> EXERCISE
Provide again, from the entries below, every line from the one containing "def execRejPt (_m" through the one containing "nor any element", exactly as written, and no other line.

> DATA EXTRACTS
-*-*-
-- ==== Sys2Proof/Machine/RtpHeader.lean ====
section
/-! DEFINITION. The rejections of the RTP header parser: `REJ_SHORT`, `REJ_VERSION`, `REJ_PT`
(40_rtp_header.md R57 to R61). -/

namespace Sys2Proof.Machine

/-- `REJ_SHORT` (40_rtp_header.md R57): no field is read. -/
def execRejShort (_d : Bytes) (s : State) : Host.Outcome State Fault Refusal :=
  .next (reject s .rejShort)

/-- `REJ_VERSION` (40_rtp_header.md R58). -/
def execRejVersion (_v : BitVec 2) (_m : BitVec 1) (_pt : BitVec 7) (_f : RtpFields) (_p : Bytes)
    (s : State) : Host.Outcome State Fault Refusal :=
  .next (reject s .rejVersion)

/-- `REJ_PT` (40_rtp_header.md R59). -/
def execRejPt (_m : BitVec 1) (_pt : BitVec 7) (_f : RtpFields) (_p : Bytes) (s : State) :
    Host.Outcome State Fault Refusal :=
  .next (reject s .rejPt)

end Sys2Proof.Machine
end

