/-! ## Fields without effect -/

/-- 40_rtp_header.md R63, R64: `P`, `X`, `CC`, the timestamp and the SSRC change neither the operation,
nor any element of the state, nor an event flag (60_exceptions.md R120), nor the frame: two datagrams
that differ in those fields only have the same effect. -/
def Obligations.UninterpretedHeaderFieldsHaveNoEffect : Prop :=
  ∀ (s : State) (d d' : Bytes), d.length = d'.length →
    (d.getD 0 0).extractLsb 7 6 = (d'.getD 0 0).extractLsb 7 6 → d.getD 1 0 = d'.getD 1 0 →
    d.getD 2 0 = d'.getD 2 0 → d.getD 3 0 = d'.getD 3 0 → d.drop 12 = d'.drop 12 →
    ∃ t t' o o', exec (decode d) s = .next t ∧ exec (decode d') s = .next t' ∧
      t.out = some o ∧ t'.out = some o' ∧ SameElements t t' ∧ SameReport t t' ∧
      o'.seqAnomaly = o.seqAnomaly ∧ o'.seqExpectedValid = o.seqExpectedValid ∧
      o'.seqExpected = o.seqExpected

/-- 40_rtp_header.md R65: `M` has no effect on acceptance, on the tracker, or on any operation other
than the FU-A continuation: of two datagrams that differ in `M` only. -/
def Obligations.MarkerMattersToContinuationsOnly : Prop :=
  ∀ (s : State) (d d' : Bytes), d.length = d'.length → d.getD 0 0 = d'.getD 0 0 →
    (d.getD 1 0).extractLsb 6 0 = (d'.getD 1 0).extractLsb 6 0 → d.drop 2 = d'.drop 2 →
    ∃ t t' o o', exec (decode d) s = .next t ∧ exec (decode d') s = .next t' ∧
      t.out = some o ∧ t'.out = some o' ∧ o.hdrStatus = o'.hdrStatus ∧ o.kind = o'.kind ∧
      SameTracker t t' ∧ o.seqAnomaly = o'.seqAnomaly ∧
      (o.kind ≠ .fuaCont → SameElements t t' ∧ SameReport t t')

/-- 44_frame_boundary.md R112: a continuation is an end fragment if `M` is 1 and a middle fragment if
it is 0, whatever the FU header's end bit is, and neither the FU header's bits nor the FU indicator's
bits of a continuation have any effect (43_reassembler.md R100). -/
def Obligations.MarkerAloneEndsARunOfFragments : Prop :=
  (∀ d : Bytes, 14 ≤ d.length → (d.getD 0 0).extractLsb 7 6 = 2 →
    (d.getD 1 0).extractLsb 6 0 = 96 → (d.getD 12 0).extractLsb 4 0 = 28 →
    (d.getD 13 0).extractLsb 7 7 = 0 →
    (decode d).op = if (d.getD 1 0).extractLsb 7 7 = 1 then .fuaEnd else .fuaMid) ∧
  (∀ (s : State) (f : RtpFields) (ind ind' : BitVec 3) (e e' r r' : BitVec 1) (typ typ' : BitVec 5)
    (frag : Bytes),
    exec (.fuaMid f ind e r typ frag) s = exec (.fuaMid f ind' e' r' typ' frag) s ∧
    exec (.fuaEnd f ind e r typ frag) s = exec (.fuaEnd f ind' e' r' typ' frag) s)

/-! ## Rejected datagrams -/

/-- 40_rtp_header.md R57 to R59, R61, and the defaults of 60_exceptions.md R121: each of the three
rejections completes, changes no element, emits no frame, and puts a record on the port whose fields
are 0 but for the status and the state after the step. -/
def Obligations.RejectedDatagramsChangeNoElement : Prop :=
  ∀ s : State,
    let result (st : HdrStatus) : State :=
      { s with
        out := some
          { hdrStatus := st, kind := .none, action := .none, v := 0, p := 0, x := 0, cc := 0, m := 0,
            pt := 0, seq := 0, ts := 0, ssrc := 0, payloadLen := 0, seqExpectedValid := false,
            seqExpected := 0, seqAnomaly := false, resChange := false, auAbandoned := false,
            attemptedLen := 0, reStateAfter := s.reState, widthAfter := s.width,
            heightAfter := s.height, anomalyCountAfter := s.anomalyCount }
        frameOut := none }
    (∀ d, exec (.rejShort d) s = .next (result .rejShort)) ∧
    (∀ m pt f p, exec (.rejPt m pt f p) s = .next (result .rejPt)) ∧
    (∀ v m pt f p, exec (.rejVersion v m pt f p) s = .next (result .rejVersion))

/-! ## The sequence tracker -/

/-- 41_sequence_tracker.md R67, R68, R69, R70, R72: the tracker runs on every accepted datagram and on
no rejected one; its expectation, the anomaly, the recorded number and the count are as stated. -/
def Obligations.TrackerRunsOnEveryAcceptedDatagram : Prop :=
  ∀ (i : Instr) (s : State), ∃ t o, exec i s = .next t ∧ t.out = some o ∧
    match seqOf i with
    | none => SameTracker s t ∧ o.hdrStatus ≠ .accepted
    | some q => o.hdrStatus = .accepted ∧ Tracked s t q ∧
      match s.seqLast with
      | none => o.seqExpectedValid = false ∧ o.seqExpected = 0 ∧ o.seqAnomaly = false
      | some n => o.seqExpectedValid = true ∧ o.seqExpected = n + 1 ∧
        o.seqAnomaly = decide (q ≠ n + 1)

/-- 41_sequence_tracker.md R73, "All sequence arithmetic is modulo 65536", whose consequences the spec
marks as its own inference: after `n`, exactly the number `(n + 1) mod 65536` is in order, and each
packet out of order is one anomaly, counted modulo 2^32 (R72). -/
def Obligations.SequenceArithmeticWrapsAt65536 : Prop :=
  ∀ (i : Instr) (s : State) (q n : U16), seqOf i = some q → s.seqLast = some n →
    ∃ t o, exec i s = .next t ∧ t.out = some o ∧ t.seqLast = some q ∧
      (o.seqAnomaly = false ↔ q.toNat = (n.toNat + 1) % 65536) ∧
      t.anomalyCount.toNat =
        (s.anomalyCount.toNat + if o.seqAnomaly then 1 else 0) % 2 ^ 32

/-- 41_sequence_tracker.md R71: a sequence anomaly has no effect on the reassembler, the caches, the
dimensions or the emission: two states that differ in the tracker's elements only take a datagram to
the same of all of these. -/
def Obligations.AnomaliesDoNotReachTheReassembler : Prop :=
  ∀ (i : Instr) (s : State) (last : Option U16) (count : U32),
    ∃ t t', exec i s = .next t ∧
      exec i { s with seqLast := last, anomalyCount := count } = .next t' ∧
      SameReassembler t t' ∧ SameCache t t' ∧ SameReport t t'

/-! ## The parameter-set cache -/

/-- 42_parameter_sets.md R79, R81: an SPS of at most `SPS_MAX_BYTES` replaces the cached one, and the
dimensions follow the oracle's answer when both parts are non-zero and the pair is new; a longer one
is dropped. -/
def Obligations.SpsReplacesTheCacheAndUpdatesTheDimensions : Prop :=
  ∀ (m : BitVec 1) (f : RtpFields) (nri : BitVec 3) (body : Bytes) (s : State),
    let p : Bytes := (nri ++ 7#5 : Byte) :: body
    let w := (spsParse s p).1
    let h := (spsParse s p).2
    ∃ t, exec (.nalSps m f nri body) s = .next t ∧ t.frameOut = none ∧
      Tracked s t f.seq ∧ SameReassembler s t ∧ SameSurround s t ∧ t.ppsBuf = s.ppsBuf ∧
      if s.params.spsMaxBytes < p.length then
        SameCache s t ∧ Reports t ⟨.accepted, .sps, .psDropped, false, false, p.length⟩
      else
        t.spsBuf = p ∧
        if w ≠ 0 ∧ h ≠ 0 ∧ (w ≠ s.width ∨ h ≠ s.height) then
          t.width = w ∧ t.height = h ∧ Reports t ⟨.accepted, .sps, .cachedSps, true, false, 0⟩
        else
          t.width = s.width ∧ t.height = s.height ∧
            Reports t ⟨.accepted, .sps, .cachedSps, false, false, 0⟩

/-- 42_parameter_sets.md R84: a PPS of at most `PPS_MAX_BYTES` replaces the cached one; a longer one is
dropped; nothing else of the cache and no dimension changes. -/
def Obligations.PpsReplacesTheCache : Prop :=
  ∀ (m : BitVec 1) (f : RtpFields) (nri : BitVec 3) (body : Bytes) (s : State),
    let p : Bytes := (nri ++ 8#5 : Byte) :: body
    ∃ t, exec (.nalPps m f nri body) s = .next t ∧ t.frameOut = none ∧
      Tracked s t f.seq ∧ SameReassembler s t ∧ SameSurround s t ∧ t.spsBuf = s.spsBuf ∧
      t.width = s.width ∧ t.height = s.height ∧
      if s.params.ppsMaxBytes < p.length then
        t.ppsBuf = s.ppsBuf ∧ Reports t ⟨.accepted, .pps, .psDropped, false, false, p.length⟩
      else
        t.ppsBuf = p ∧ Reports t ⟨.accepted, .pps, .cachedPps, false, false, 0⟩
-*-*-
> COMPLETED TASK
def execRejPt (_m : BitVec 1) (_pt : BitVec 7) (_f : RtpFields) (_p : Bytes) (s : State) :
    Host.Outcome State Fault Refusal :=
  .next (reject s .rejPt)

end Sys2Proof.Machine
end

/-! ## Fields without effect -/

/-- 40_rtp_header.md R63, R64: `P`, `X`, `CC`, the timestamp and the SSRC change neither the operation,
nor any element of the state, nor an event flag (60_exceptions.md R120), nor the frame: two datagrams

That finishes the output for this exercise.